A few years ago, the University of Denver administration conducted interviews with corporate CEO’s and upper level management within the government to determine what their students should be learning in order to be attractive in the current job market. The consistent answers were the ability to work in teams and good EQ. Interesting that the art of accompanying is valued in many settings!
Couples have already been accompanying each other along a path of nonconsciously cooperating to bring old unmetabolized losses, wounds and traumas to conscious awareness before we meet them in our offices. Coming to couple treatment is their way of inviting us to join them as part of their team–to increase to three people those who are accompanying each other through a naturally human journey of discovery and healing.
The mental and emotional stance that allows therapeutic accompanying to happen includes several aspects. Accompanying precludes being judgmental; both partners’ struggles are responded to as natural and normal responses to what they have experienced in life. Accompanying requires resistance to diagnosing, which usually implies that there is something pathological about a partner’s behavior and places the therapist in a position of power that subverts teamwork. An accompanying stance is highly respectful of the paths that both partners’ brains have taken to survive their pasts, which often includes an expressed sense of awe that both partners have survived as well as they have.
An asset that the therapist brings to the team is the ability to be openly curious and have some ideas about which questions the team should pursue to spark deeper understanding and acceptance of each partner’s behavior. The therapist also brings a set of knowledge about human losses, wounds and traumas that focuses the team’s journey of discovery in potentially helpful directions. The accompanying therapist uses the concept of following threads–utilizing the precise words that a partner has just spoken to encourage exploration of emotions that have been previously frozen in time.
The art of accompanying helps the therapist stay out of “doer-done to” perspectives and instead divert the flow of conversation to a meta-perspective of both partners’ experience of their conflicts. Using the statement “What you are doing makes perfectly good sense” to describe both partners’ participation in their conflicts shifts the discussion from how to solve a problem to focusing the team efforts toward helping both partners speak their own historical truths.

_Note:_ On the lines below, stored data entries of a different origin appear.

/-- What `emptySeedSlot` leaves unchanged, and what it sets whatever the case. -/
@[simp] theorem emptySeedSlot_fields (c : Code) (s : State) :
    (emptySeedSlot c s).pending = s.pending ∧
    (emptySeedSlot c s).resetAsserted = s.resetAsserted ∧
    (emptySeedSlot c s).powerHold = s.powerHold ∧ (emptySeedSlot c s).txd = s.txd ∧
    (emptySeedSlot c s).dataOut = s.dataOut ∧ (emptySeedSlot c s).config = s.config ∧
    (emptySeedSlot c s).lock = s.lock ∧
    (emptySeedSlot c s).port = (if portWaits .seedSlot s then portWithResult [codeByte c] s.port else s.port) ∧
    (emptySeedSlot c s).table = s.table ∧ (emptySeedSlot c s).unknownChunks = s.unknownChunks ∧
    (emptySeedSlot c s).items = s.items ∧
    (emptySeedSlot c s).appliedSinceMark = s.appliedSinceMark ∧
    (emptySeedSlot c s).pendingClear = s.pendingClear ∧
    (emptySeedSlot c s).lastDivergence = s.lastDivergence ∧
    (emptySeedSlot c s).discardedOwn = s.discardedOwn ∧ (emptySeedSlot c s).running = s.running ∧
    (emptySeedSlot c s).runningDiscarded = s.runningDiscarded ∧
    (emptySeedSlot c s).fdatClaim = s.fdatClaim ∧ (emptySeedSlot c s).portClaim = s.portClaim ∧
    (emptySeedSlot c s).staging = s.staging ∧ (emptySeedSlot c s).committed = s.committed ∧
    (emptySeedSlot c s).applyPending = s.applyPending ∧ (emptySeedSlot c s).results = s.results ∧
    (emptySeedSlot c s).needed = s.needed ∧ (emptySeedSlot c s).link = s.link ∧
    (emptySeedSlot c s).txFrame = s.txFrame ∧ (emptySeedSlot c s).fdatCopy = s.fdatCopy ∧
    (emptySeedSlot c s).seedAttempts = s.seedAttempts ∧
    (emptySeedSlot c s).groupAttempts = s.groupAttempts ∧
    (emptySeedSlot c s).answerAttempts = s.answerAttempts ∧
    (emptySeedSlot c s).seedTimer = none ∧ (emptySeedSlot c s).requestTimer = s.requestTimer ∧
    (emptySeedSlot c s).groupTimer = s.groupTimer ∧
    (emptySeedSlot c s).answerTimer = s.answerTimer ∧ (emptySeedSlot c s).yield = s.yield ∧
    (emptySeedSlot c s).mismatch = s.mismatch ∧ (emptySeedSlot c s).framing = s.framing ∧
    (emptySeedSlot c s).rxFrame = s.rxFrame ∧
    (emptySeedSlot c s).windowDecision = s.windowDecision ∧
    (emptySeedSlot c s).groupBuffer = s.groupBuffer ∧
    (emptySeedSlot c s).takeAbandoned = s.takeAbandoned ∧
    (emptySeedSlot c s).station = s.station ∧ (emptySeedSlot c s).requests = s.requests ∧
    (emptySeedSlot c s).answers = s.answers ∧ (emptySeedSlot c s).seedSlot = false ∧
    (emptySeedSlot c s).teardownPending = s.teardownPending ∧
    (emptySeedSlot c s).latches = s.latches ∧ (emptySeedSlot c s).details = s.details ∧
    (emptySeedSlot c s).attnMode = s.attnMode ∧ (emptySeedSlot c s).attnMask = s.attnMask ∧
    (emptySeedSlot c s).attn = s.attn := by
  simp [emptySeedSlot, portWaits]

/-- What `latchHits` leaves unchanged, and what it sets whatever the case. -/
@[simp] theorem latchHits_fields (l : List Byte) (s : State) :
    (latchHits l s).pending = s.pending ∧ (latchHits l s).resetAsserted = s.resetAsserted ∧
    (latchHits l s).powerHold = s.powerHold ∧ (latchHits l s).txd = s.txd ∧
    (latchHits l s).dataOut = s.dataOut ∧ (latchHits l s).config = s.config ∧
    (latchHits l s).lock = s.lock ∧ (latchHits l s).port = s.port ∧
    (latchHits l s).table = s.table ∧ (latchHits l s).unknownChunks = s.unknownChunks ∧
    (latchHits l s).items = s.items ∧ (latchHits l s).appliedSinceMark = s.appliedSinceMark ∧
    (latchHits l s).pendingClear = s.pendingClear ∧
    (latchHits l s).lastDivergence = s.lastDivergence ∧
    (latchHits l s).discardedOwn = s.discardedOwn ∧ (latchHits l s).running = s.running ∧
    (latchHits l s).runningDiscarded = s.runningDiscarded ∧
    (latchHits l s).fdatClaim = s.fdatClaim ∧ (latchHits l s).portClaim = s.portClaim ∧
    (latchHits l s).staging = s.staging ∧ (latchHits l s).committed = s.committed ∧
    (latchHits l s).applyPending = s.applyPending ∧ (latchHits l s).results = s.results ∧
    (latchHits l s).needed = s.needed ∧ (latchHits l s).link = s.link ∧
    (latchHits l s).txFrame = s.txFrame ∧ (latchHits l s).fdatCopy = s.fdatCopy ∧
    (latchHits l s).seedAttempts = s.seedAttempts ∧
    (latchHits l s).groupAttempts = s.groupAttempts ∧
    (latchHits l s).answerAttempts = s.answerAttempts ∧ (latchHits l s).seedTimer = s.seedTimer ∧
    (latchHits l s).requestTimer = s.requestTimer ∧ (latchHits l s).groupTimer = s.groupTimer ∧
    (latchHits l s).answerTimer = s.answerTimer ∧ (latchHits l s).yield = s.yield ∧
    (latchHits l s).mismatch = s.mismatch ∧ (latchHits l s).framing = s.framing ∧
    (latchHits l s).rxFrame = s.rxFrame ∧ (latchHits l s).windowDecision = s.windowDecision ∧
    (latchHits l s).groupBuffer = s.groupBuffer ∧
    (latchHits l s).takeAbandoned = s.takeAbandoned ∧ (latchHits l s).station = s.station ∧
    (latchHits l s).requests = s.requests ∧ (latchHits l s).answers = s.answers ∧
    (latchHits l s).seedSlot = s.seedSlot ∧ (latchHits l s).teardownPending = s.teardownPending ∧
    (latchHits l s).attnMode = s.attnMode ∧ (latchHits l s).attnMask = s.attnMask := by
  induction l generalizing s with
  | nil => simp [latchHits]
  | cons i l ih => simp only [latchHits, List.foldl_cons] at ih ⊢; have h := ih (latchCause .watch i s); simpa using h

/-- What `failChunk` leaves unchanged, and what it sets whatever the case. -/
@[simp] theorem failChunk_fields (c : Chunk) (s : State) :
    (failChunk c s).pending = s.pending ∧ (failChunk c s).resetAsserted = s.resetAsserted ∧
    (failChunk c s).powerHold = s.powerHold ∧ (failChunk c s).txd = s.txd ∧
    (failChunk c s).dataOut = s.dataOut ∧ (failChunk c s).config = s.config ∧
    (failChunk c s).lock = s.lock ∧ (failChunk c s).port = s.port ∧
    (failChunk c s).table = s.table ∧ (failChunk c s).unknownChunks = s.unknownChunks ∧
    (failChunk c s).items = s.items ∧ (failChunk c s).appliedSinceMark = s.appliedSinceMark ∧
    (failChunk c s).pendingClear = s.pendingClear ∧
    (failChunk c s).lastDivergence = s.lastDivergence ∧
    (failChunk c s).discardedOwn = s.discardedOwn ∧ (failChunk c s).running = s.running ∧
    (failChunk c s).runningDiscarded = s.runningDiscarded ∧
    (failChunk c s).fdatClaim = s.fdatClaim ∧ (failChunk c s).portClaim = s.portClaim ∧
    (failChunk c s).staging = s.staging ∧ (failChunk c s).applyPending = s.applyPending ∧
    (failChunk c s).link = s.link ∧ (failChunk c s).txFrame = s.txFrame ∧
    (failChunk c s).fdatCopy = s.fdatCopy ∧ (failChunk c s).seedAttempts = s.seedAttempts ∧
    (failChunk c s).groupAttempts = s.groupAttempts ∧
    (failChunk c s).answerAttempts = s.answerAttempts ∧ (failChunk c s).seedTimer = s.seedTimer ∧
    (failChunk c s).answerTimer = s.answerTimer ∧ (failChunk c s).yield = s.yield ∧
    (failChunk c s).mismatch = s.mismatch ∧ (failChunk c s).framing = s.framing ∧
    (failChunk c s).rxFrame = s.rxFrame ∧ (failChunk c s).windowDecision = s.windowDecision ∧
    (failChunk c s).groupBuffer = s.groupBuffer ∧
    (failChunk c s).takeAbandoned = s.takeAbandoned ∧ (failChunk c s).station = s.station ∧
    (failChunk c s).requests = (withoutChunk s.requests c) ∧
    (failChunk c s).answers = s.answers ∧ (failChunk c s).seedSlot = s.seedSlot ∧
    (failChunk c s).teardownPending = s.teardownPending ∧ (failChunk c s).attnMode = s.attnMode ∧
    (failChunk c s).attnMask = s.attnMask := by
  unfold failChunk; dsimp only; split
  · split <;> simp
  · simp

/-- What `autoWant` leaves unchanged, and what it sets whatever the case. -/
@[simp] theorem autoWant_fields (l : List Chunk) (s : State) :
    (autoWant l s).pending = s.pending ∧ (autoWant l s).resetAsserted = s.resetAsserted ∧
    (autoWant l s).powerHold = s.powerHold ∧ (autoWant l s).txd = s.txd ∧
    (autoWant l s).dataOut = s.dataOut ∧ (autoWant l s).config = s.config ∧
    (autoWant l s).lock = s.lock ∧ (autoWant l s).port = s.port ∧
    (autoWant l s).table = s.table ∧ (autoWant l s).unknownChunks = s.unknownChunks ∧
    (autoWant l s).items = s.items ∧ (autoWant l s).appliedSinceMark = s.appliedSinceMark ∧
    (autoWant l s).pendingClear = s.pendingClear ∧
    (autoWant l s).lastDivergence = s.lastDivergence ∧
    (autoWant l s).discardedOwn = s.discardedOwn ∧ (autoWant l s).running = s.running ∧
    (autoWant l s).runningDiscarded = s.runningDiscarded ∧
    (autoWant l s).fdatClaim = s.fdatClaim ∧ (autoWant l s).portClaim = s.portClaim ∧
    (autoWant l s).staging = s.staging ∧ (autoWant l s).committed = s.committed ∧
    (autoWant l s).applyPending = s.applyPending ∧ (autoWant l s).results = s.results ∧
    (autoWant l s).needed = s.needed ∧ (autoWant l s).link = s.link ∧
    (autoWant l s).txFrame = s.txFrame ∧ (autoWant l s).fdatCopy = s.fdatCopy ∧
    (autoWant l s).seedAttempts = s.seedAttempts ∧
    (autoWant l s).groupAttempts = s.groupAttempts ∧
    (autoWant l s).answerAttempts = s.answerAttempts ∧ (autoWant l s).seedTimer = s.seedTimer ∧
    (autoWant l s).groupTimer = s.groupTimer ∧ (autoWant l s).answerTimer = s.answerTimer ∧
    (autoWant l s).yield = s.yield ∧ (autoWant l s).mismatch = s.mismatch ∧
    (autoWant l s).framing = s.framing ∧ (autoWant l s).rxFrame = s.rxFrame ∧
    (autoWant l s).windowDecision = s.windowDecision ∧
    (autoWant l s).groupBuffer = s.groupBuffer ∧ (autoWant l s).takeAbandoned = s.takeAbandoned ∧
    (autoWant l s).station = s.station ∧
    (autoWant l s).requests = (if s.config.autoFill && !s.config.quiet then withWanted s.requests l else s.requests) ∧
    (autoWant l s).answers = s.answers ∧ (autoWant l s).seedSlot = s.seedSlot ∧
    (autoWant l s).teardownPending = s.teardownPending ∧ (autoWant l s).latches = s.latches ∧
    (autoWant l s).details = s.details ∧ (autoWant l s).attnMode = s.attnMode ∧
    (autoWant l s).attnMask = s.attnMask ∧ (autoWant l s).attn = s.attn := by
  unfold autoWant; split <;> simp [*]

/-- What `catchUpLost` leaves unchanged, and what it sets whatever the case. -/
@[simp] theorem catchUpLost_fields (l : List Chunk) (s : State) :
    (catchUpLost l s).pending = s.pending ∧ (catchUpLost l s).resetAsserted = s.resetAsserted ∧
    (catchUpLost l s).powerHold = s.powerHold ∧ (catchUpLost l s).txd = s.txd ∧
    (catchUpLost l s).dataOut = s.dataOut ∧ (catchUpLost l s).config = s.config ∧
    (catchUpLost l s).lock = s.lock ∧ (catchUpLost l s).port = s.port ∧
    (catchUpLost l s).table = s.table ∧ (catchUpLost l s).unknownChunks = s.unknownChunks ∧
    (catchUpLost l s).items = s.items ∧ (catchUpLost l s).appliedSinceMark = s.appliedSinceMark ∧
    (catchUpLost l s).pendingClear = s.pendingClear ∧
    (catchUpLost l s).lastDivergence = s.lastDivergence ∧
    (catchUpLost l s).discardedOwn = s.discardedOwn ∧ (catchUpLost l s).running = s.running ∧
    (catchUpLost l s).runningDiscarded = s.runningDiscarded ∧
    (catchUpLost l s).fdatClaim = s.fdatClaim ∧ (catchUpLost l s).portClaim = s.portClaim ∧
    (catchUpLost l s).staging = s.staging ∧ (catchUpLost l s).committed = s.committed ∧
    (catchUpLost l s).applyPending = s.applyPending ∧ (catchUpLost l s).results = s.results ∧
    (catchUpLost l s).needed = s.needed ∧ (catchUpLost l s).link = s.link ∧
    (catchUpLost l s).txFrame = s.txFrame ∧ (catchUpLost l s).fdatCopy = s.fdatCopy ∧
    (catchUpLost l s).seedAttempts = s.seedAttempts ∧
    (catchUpLost l s).groupAttempts = s.groupAttempts ∧
    (catchUpLost l s).seedTimer = s.seedTimer ∧ (catchUpLost l s).groupTimer = s.groupTimer ∧
    (catchUpLost l s).yield = s.yield ∧ (catchUpLost l s).mismatch = s.mismatch ∧
    (catchUpLost l s).framing = s.framing ∧ (catchUpLost l s).rxFrame = s.rxFrame ∧
    (catchUpLost l s).windowDecision = s.windowDecision ∧
    (catchUpLost l s).groupBuffer = s.groupBuffer ∧
    (catchUpLost l s).takeAbandoned = s.takeAbandoned ∧ (catchUpLost l s).seedSlot = s.seedSlot ∧
    (catchUpLost l s).teardownPending = s.teardownPending ∧
    (catchUpLost l s).attnMode = s.attnMode ∧ (catchUpLost l s).attnMask = s.attnMask := by
  unfold catchUpLost; split <;> simp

A major challenge with the art of accompanying is that it is indeed an art. It comes from the therapist’s innermost self and is therefore different in each therapist. Instead of the comfort of relying solely on a set of techniques, the accompanying therapist takes the risk to use personally and professionally informed “gut” responses in service of discovery that benefits the couple. As a third party in the team, the accompanying therapist is much more interested in being surprised than being right–more interested in facilitating than in fixing.